Saved entries

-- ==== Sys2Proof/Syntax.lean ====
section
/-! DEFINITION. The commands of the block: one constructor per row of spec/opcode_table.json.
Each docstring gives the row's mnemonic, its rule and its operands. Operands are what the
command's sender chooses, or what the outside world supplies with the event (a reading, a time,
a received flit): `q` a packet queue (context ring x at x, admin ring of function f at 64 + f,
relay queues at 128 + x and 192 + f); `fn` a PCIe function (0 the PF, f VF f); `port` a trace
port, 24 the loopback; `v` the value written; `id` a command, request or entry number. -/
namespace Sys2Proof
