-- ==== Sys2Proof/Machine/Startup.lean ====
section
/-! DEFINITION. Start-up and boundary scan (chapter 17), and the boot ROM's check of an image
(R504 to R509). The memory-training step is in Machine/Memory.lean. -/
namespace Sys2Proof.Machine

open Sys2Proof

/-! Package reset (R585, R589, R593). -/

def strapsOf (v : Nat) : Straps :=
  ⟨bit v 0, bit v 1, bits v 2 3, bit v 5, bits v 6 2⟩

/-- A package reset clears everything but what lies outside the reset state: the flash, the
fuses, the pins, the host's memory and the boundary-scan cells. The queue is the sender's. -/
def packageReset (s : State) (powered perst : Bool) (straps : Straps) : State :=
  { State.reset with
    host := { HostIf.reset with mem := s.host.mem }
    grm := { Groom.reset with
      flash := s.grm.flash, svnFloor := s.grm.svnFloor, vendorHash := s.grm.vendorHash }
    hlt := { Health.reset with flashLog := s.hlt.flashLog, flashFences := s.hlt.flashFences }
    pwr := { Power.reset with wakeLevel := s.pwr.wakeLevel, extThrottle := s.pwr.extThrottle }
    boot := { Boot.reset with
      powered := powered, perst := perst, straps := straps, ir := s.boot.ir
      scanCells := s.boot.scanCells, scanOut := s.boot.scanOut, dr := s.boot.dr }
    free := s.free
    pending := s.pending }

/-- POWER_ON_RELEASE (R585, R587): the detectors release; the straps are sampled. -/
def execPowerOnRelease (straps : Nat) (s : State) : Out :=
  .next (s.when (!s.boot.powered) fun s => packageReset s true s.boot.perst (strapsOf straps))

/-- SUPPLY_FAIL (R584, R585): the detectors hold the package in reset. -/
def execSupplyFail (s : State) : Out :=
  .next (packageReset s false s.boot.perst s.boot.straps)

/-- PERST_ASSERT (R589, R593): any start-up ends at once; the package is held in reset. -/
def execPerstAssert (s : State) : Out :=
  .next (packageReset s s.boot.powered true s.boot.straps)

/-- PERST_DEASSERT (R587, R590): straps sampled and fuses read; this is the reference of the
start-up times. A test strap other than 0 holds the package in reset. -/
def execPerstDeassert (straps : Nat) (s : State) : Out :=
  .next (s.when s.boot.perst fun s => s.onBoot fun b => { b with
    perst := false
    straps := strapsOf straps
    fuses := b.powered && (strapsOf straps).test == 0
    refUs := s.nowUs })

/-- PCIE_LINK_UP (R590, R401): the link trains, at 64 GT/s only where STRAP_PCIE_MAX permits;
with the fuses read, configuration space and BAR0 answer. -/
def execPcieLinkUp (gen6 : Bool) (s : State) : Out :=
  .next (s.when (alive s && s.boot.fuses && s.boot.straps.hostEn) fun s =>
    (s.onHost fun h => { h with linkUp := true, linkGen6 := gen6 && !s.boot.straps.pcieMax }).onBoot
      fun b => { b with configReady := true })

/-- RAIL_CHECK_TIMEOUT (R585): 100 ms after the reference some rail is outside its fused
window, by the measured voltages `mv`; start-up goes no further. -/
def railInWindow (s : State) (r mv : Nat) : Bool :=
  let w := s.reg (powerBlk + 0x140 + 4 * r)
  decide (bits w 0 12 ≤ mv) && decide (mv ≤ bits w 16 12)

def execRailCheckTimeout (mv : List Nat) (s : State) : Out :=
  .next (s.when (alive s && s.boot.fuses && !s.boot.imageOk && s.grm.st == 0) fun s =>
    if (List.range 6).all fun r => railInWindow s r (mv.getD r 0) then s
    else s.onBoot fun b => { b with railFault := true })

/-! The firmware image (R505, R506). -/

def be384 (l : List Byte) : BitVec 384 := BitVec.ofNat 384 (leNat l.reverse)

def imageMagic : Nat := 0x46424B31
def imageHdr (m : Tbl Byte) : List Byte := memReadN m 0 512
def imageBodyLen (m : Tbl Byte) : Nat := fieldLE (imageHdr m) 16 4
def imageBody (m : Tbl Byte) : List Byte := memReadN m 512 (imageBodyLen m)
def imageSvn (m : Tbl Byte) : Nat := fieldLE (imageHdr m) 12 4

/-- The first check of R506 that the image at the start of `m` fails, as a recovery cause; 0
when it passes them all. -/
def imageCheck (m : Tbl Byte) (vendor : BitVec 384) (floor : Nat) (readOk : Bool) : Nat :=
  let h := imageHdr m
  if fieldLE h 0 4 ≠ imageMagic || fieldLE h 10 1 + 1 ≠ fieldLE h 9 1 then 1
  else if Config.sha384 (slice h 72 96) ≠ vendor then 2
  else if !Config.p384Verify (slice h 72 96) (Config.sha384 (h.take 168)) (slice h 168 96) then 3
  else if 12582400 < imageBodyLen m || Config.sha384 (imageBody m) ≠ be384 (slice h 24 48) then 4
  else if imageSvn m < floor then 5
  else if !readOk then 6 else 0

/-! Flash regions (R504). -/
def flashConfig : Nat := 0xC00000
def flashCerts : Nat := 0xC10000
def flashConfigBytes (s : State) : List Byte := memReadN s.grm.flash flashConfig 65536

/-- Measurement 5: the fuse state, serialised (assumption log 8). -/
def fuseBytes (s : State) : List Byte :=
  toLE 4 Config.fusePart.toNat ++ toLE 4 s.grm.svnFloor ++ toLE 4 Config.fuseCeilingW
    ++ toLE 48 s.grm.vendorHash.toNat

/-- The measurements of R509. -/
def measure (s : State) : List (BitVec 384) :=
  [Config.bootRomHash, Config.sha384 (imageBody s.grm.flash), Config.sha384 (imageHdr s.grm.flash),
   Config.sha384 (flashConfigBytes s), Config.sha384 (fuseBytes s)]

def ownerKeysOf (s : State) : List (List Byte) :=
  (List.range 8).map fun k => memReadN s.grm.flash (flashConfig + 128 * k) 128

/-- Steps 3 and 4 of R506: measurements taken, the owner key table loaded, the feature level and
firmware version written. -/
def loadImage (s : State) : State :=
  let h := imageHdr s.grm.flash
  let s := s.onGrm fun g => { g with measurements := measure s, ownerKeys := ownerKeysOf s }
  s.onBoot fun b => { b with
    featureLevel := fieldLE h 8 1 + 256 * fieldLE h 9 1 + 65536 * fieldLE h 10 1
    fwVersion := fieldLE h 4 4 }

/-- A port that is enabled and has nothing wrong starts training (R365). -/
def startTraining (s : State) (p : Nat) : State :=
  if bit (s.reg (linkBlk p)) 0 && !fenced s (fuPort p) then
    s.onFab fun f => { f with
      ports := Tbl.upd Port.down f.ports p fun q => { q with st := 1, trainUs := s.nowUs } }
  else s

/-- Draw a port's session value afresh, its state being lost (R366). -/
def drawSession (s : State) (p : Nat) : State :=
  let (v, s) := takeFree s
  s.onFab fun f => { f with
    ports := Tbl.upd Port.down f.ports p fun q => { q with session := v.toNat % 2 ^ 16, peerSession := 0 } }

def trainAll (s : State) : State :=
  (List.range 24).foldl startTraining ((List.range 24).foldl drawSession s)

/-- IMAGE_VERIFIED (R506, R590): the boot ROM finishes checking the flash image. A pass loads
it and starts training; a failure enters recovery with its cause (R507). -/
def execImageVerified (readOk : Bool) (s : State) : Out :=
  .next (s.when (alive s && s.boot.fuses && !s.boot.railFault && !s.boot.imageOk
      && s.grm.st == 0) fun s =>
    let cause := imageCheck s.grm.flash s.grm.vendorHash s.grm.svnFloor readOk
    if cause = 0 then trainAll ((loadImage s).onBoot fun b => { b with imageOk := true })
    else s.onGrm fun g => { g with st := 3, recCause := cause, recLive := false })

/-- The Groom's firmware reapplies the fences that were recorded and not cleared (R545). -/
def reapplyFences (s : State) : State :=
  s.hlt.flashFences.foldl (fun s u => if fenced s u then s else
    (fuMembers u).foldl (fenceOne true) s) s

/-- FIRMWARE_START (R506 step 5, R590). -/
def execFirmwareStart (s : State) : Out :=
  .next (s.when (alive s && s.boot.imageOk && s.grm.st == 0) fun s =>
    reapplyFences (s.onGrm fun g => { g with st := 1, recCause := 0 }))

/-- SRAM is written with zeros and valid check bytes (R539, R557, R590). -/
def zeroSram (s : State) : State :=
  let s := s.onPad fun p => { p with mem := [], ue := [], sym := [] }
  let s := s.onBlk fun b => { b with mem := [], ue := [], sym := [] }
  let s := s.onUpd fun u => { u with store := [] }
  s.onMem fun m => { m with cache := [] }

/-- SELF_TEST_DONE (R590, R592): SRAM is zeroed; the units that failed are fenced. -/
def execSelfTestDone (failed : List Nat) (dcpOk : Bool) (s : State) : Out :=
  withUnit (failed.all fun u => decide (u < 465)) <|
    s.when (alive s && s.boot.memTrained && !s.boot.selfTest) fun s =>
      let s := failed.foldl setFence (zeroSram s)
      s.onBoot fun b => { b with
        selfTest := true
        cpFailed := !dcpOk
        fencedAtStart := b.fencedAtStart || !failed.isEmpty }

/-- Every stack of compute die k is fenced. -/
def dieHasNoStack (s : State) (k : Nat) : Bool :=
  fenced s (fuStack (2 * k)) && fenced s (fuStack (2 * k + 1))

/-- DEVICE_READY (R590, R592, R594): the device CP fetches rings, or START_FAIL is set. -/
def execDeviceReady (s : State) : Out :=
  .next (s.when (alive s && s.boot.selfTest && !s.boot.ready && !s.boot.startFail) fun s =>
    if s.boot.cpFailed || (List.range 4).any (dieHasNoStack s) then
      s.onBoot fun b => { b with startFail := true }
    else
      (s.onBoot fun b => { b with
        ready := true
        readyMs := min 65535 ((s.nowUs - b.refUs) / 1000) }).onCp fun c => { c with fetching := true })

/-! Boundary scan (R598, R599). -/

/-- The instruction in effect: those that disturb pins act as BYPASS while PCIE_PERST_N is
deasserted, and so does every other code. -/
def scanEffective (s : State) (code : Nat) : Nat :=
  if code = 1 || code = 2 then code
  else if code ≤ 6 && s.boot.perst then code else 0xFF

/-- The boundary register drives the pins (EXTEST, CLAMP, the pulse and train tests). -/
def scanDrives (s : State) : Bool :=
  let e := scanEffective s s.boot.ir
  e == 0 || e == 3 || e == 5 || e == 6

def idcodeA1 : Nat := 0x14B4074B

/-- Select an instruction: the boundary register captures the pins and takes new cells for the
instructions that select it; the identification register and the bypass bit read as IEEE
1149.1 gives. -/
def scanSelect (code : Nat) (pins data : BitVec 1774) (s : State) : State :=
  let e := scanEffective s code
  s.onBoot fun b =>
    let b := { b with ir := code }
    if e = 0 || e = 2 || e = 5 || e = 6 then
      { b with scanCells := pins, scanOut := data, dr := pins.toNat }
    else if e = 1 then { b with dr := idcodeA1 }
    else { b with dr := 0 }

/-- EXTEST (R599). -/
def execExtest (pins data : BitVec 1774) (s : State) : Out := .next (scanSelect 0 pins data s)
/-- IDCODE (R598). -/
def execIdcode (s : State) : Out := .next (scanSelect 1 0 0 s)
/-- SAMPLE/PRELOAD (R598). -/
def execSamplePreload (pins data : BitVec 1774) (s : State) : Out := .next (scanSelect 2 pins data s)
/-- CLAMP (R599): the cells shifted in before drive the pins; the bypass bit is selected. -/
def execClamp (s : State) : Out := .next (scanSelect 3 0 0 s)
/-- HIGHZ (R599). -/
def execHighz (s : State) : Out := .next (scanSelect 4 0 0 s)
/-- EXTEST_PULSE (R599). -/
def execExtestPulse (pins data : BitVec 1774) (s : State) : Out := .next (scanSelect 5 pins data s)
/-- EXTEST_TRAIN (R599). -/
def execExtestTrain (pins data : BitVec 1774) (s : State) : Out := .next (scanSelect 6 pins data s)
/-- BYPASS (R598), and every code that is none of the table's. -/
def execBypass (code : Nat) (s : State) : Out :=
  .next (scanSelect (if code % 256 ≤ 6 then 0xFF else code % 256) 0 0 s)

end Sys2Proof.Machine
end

==

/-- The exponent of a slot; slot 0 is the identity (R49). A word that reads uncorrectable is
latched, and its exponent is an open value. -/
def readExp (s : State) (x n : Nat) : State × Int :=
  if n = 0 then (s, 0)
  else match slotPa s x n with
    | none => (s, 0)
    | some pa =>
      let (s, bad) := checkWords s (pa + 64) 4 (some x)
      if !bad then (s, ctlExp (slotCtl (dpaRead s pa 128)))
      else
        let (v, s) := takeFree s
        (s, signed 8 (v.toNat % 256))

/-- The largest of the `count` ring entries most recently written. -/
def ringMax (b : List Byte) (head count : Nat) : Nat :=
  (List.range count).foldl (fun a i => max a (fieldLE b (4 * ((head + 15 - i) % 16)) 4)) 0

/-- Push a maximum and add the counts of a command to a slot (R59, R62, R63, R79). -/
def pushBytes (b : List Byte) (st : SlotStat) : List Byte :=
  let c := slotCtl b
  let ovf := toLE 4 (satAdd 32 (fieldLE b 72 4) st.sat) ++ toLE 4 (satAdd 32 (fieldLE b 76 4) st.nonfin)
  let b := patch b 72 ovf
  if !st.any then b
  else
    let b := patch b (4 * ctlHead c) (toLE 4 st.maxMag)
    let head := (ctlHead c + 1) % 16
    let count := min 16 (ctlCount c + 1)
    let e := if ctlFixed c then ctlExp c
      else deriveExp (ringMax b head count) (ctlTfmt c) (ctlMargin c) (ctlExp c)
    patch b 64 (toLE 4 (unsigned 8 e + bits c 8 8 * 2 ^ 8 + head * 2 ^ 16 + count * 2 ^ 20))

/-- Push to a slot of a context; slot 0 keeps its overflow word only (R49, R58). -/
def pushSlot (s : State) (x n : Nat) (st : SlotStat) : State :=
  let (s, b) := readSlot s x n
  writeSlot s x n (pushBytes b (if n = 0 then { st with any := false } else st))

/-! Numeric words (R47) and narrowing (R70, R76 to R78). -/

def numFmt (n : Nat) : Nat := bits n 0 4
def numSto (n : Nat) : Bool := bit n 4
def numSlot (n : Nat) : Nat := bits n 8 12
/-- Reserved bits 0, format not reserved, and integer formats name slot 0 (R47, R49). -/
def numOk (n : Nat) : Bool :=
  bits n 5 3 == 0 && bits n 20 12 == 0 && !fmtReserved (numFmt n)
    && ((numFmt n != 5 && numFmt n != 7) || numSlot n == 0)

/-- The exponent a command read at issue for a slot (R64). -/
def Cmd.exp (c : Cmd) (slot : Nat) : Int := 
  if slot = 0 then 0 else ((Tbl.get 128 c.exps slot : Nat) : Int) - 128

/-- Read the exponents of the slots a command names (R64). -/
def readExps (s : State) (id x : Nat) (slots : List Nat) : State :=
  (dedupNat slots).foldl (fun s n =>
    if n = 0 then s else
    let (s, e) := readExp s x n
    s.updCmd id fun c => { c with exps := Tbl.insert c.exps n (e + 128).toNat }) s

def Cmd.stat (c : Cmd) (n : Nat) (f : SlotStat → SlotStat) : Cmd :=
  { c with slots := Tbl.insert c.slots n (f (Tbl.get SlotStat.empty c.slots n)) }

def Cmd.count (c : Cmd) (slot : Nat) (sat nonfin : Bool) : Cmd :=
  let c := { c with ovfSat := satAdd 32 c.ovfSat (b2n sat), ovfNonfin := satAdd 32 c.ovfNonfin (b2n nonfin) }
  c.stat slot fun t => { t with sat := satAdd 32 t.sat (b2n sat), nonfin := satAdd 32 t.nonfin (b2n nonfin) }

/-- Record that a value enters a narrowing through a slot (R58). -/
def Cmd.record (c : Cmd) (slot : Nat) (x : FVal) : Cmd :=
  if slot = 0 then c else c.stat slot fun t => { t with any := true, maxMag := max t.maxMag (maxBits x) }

* * *

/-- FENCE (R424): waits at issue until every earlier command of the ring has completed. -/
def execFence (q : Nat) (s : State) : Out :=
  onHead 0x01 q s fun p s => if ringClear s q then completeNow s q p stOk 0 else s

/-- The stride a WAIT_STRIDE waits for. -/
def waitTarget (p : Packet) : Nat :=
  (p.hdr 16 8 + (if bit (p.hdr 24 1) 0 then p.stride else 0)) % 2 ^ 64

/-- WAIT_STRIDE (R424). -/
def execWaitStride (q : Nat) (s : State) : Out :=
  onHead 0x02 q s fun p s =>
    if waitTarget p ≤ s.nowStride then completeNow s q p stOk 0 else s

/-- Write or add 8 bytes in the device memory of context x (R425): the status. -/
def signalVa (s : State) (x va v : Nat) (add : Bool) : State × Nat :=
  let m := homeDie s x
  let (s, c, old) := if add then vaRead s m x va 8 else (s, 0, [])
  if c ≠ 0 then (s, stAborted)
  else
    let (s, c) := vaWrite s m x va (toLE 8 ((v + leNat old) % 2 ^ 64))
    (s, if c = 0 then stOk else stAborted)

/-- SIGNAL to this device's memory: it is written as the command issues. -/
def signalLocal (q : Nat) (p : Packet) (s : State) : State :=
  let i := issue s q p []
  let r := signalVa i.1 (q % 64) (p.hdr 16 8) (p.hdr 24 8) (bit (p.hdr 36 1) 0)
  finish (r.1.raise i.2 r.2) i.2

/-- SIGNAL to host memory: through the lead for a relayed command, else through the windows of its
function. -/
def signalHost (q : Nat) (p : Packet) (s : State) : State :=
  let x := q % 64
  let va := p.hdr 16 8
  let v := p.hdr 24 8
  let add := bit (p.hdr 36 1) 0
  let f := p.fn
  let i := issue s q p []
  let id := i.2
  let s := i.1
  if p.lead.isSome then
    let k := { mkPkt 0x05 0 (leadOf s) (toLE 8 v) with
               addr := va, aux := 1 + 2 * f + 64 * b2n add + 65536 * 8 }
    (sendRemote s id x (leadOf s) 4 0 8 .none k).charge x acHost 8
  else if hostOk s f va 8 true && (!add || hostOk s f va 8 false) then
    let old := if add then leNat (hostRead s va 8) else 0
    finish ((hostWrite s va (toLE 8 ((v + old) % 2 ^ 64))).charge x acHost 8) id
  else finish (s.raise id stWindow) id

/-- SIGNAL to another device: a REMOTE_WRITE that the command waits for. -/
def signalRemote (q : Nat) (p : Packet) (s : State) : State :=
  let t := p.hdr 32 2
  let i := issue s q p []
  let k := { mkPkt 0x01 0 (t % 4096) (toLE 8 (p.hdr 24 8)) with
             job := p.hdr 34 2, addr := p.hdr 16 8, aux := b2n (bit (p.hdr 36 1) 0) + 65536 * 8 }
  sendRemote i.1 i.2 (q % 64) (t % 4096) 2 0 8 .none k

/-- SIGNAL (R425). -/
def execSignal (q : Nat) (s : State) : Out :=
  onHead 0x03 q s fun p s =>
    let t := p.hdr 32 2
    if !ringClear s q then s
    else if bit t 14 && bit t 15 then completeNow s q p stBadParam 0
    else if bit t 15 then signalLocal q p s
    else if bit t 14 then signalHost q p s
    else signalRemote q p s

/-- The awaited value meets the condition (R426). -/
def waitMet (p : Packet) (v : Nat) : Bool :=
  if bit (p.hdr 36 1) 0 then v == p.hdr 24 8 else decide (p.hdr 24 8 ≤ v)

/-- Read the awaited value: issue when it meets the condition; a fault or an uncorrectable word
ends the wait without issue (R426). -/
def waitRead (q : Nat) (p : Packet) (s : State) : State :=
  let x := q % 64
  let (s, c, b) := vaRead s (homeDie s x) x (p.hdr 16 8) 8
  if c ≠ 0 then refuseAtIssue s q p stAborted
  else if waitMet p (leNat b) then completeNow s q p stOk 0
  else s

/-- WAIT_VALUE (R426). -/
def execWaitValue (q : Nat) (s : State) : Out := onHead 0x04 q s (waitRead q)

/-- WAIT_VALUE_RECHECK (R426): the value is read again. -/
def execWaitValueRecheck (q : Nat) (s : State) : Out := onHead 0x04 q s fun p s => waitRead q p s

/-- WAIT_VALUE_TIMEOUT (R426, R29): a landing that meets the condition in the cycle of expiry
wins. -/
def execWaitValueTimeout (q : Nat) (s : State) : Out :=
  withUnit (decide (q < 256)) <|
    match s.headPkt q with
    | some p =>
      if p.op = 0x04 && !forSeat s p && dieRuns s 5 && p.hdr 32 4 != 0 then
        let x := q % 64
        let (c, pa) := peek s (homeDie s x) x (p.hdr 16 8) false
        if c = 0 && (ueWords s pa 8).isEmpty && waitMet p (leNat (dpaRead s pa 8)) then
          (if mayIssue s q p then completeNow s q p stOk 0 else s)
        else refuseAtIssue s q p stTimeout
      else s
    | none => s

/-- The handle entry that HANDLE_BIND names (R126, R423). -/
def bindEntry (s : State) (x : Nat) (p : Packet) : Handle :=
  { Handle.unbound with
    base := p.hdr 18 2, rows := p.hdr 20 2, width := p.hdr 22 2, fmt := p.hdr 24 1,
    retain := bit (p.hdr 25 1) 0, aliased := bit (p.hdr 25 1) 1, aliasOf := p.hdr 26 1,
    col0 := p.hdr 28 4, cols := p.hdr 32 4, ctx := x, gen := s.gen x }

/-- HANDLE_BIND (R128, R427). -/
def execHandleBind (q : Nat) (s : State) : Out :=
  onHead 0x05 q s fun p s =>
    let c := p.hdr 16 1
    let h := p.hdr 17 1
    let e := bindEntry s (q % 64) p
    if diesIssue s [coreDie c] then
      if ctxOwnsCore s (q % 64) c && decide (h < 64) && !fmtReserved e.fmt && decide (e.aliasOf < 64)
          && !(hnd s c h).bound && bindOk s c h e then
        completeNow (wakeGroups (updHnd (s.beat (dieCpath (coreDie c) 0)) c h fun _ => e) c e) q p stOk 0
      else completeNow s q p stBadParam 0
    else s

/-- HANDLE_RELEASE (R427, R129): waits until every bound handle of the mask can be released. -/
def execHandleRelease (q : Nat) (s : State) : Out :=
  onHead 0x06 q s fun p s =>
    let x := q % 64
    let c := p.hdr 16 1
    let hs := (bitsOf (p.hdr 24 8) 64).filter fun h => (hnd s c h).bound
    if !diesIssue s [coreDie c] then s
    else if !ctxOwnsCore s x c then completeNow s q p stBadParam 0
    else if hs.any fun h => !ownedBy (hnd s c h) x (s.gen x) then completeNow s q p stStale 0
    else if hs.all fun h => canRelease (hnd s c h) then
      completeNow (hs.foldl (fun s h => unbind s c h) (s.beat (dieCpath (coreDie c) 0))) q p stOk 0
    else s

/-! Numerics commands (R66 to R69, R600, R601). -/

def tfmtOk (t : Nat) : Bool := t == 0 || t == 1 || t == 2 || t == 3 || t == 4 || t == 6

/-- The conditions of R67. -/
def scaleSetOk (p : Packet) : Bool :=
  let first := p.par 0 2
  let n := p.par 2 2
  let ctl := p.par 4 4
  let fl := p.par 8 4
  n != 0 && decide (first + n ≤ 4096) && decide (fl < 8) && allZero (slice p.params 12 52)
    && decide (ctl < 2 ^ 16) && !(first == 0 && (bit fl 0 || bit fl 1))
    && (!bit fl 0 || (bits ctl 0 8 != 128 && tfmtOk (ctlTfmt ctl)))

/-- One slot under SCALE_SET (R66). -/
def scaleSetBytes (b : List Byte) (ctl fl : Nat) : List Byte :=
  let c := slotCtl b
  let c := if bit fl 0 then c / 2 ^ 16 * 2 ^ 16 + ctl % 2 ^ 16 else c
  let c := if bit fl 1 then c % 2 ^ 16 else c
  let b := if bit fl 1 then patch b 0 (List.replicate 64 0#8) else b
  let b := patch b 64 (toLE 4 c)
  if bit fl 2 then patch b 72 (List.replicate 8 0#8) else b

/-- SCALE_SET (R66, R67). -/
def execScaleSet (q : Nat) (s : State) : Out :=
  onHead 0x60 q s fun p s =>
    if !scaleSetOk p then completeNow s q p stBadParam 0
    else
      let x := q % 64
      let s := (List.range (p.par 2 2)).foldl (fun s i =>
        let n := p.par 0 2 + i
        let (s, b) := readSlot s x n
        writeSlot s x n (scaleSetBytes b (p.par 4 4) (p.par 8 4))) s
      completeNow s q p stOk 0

(TASK DESCRIPTION): From the records above, retype only the lines starting at the line that contains "def idcodeA1 : Nat := 0x14B4074B" and ending at the line that contains "SAMPLE/PRELOAD (R598). -/", both included.

(EXERCISE RESPONSE):
def idcodeA1 : Nat := 0x14B4074B

/-- Select an instruction: the boundary register captures the pins and takes new cells for the
instructions that select it; the identification register and the bypass bit read as IEEE
1149.1 gives. -/
def scanSelect (code : Nat) (pins data : BitVec 1774) (s : State) : State :=
  let e := scanEffective s code
  s.onBoot fun b =>
    let b := { b with ir := code }
    if e = 0 || e = 2 || e = 5 || e = 6 then
      { b with scanCells := pins, scanOut := data, dr := pins.toNat }
    else if e = 1 then { b with dr := idcodeA1 }
    else { b with dr := 0 }

/-- EXTEST (R599). -/
def execExtest (pins data : BitVec 1774) (s : State) : Out := .next (scanSelect 0 pins data s)
/-- IDCODE (R598). -/
def execIdcode (s : State) : Out := .next (scanSelect 1 0 0 s)
/-- SAMPLE/PRELOAD (R598). -/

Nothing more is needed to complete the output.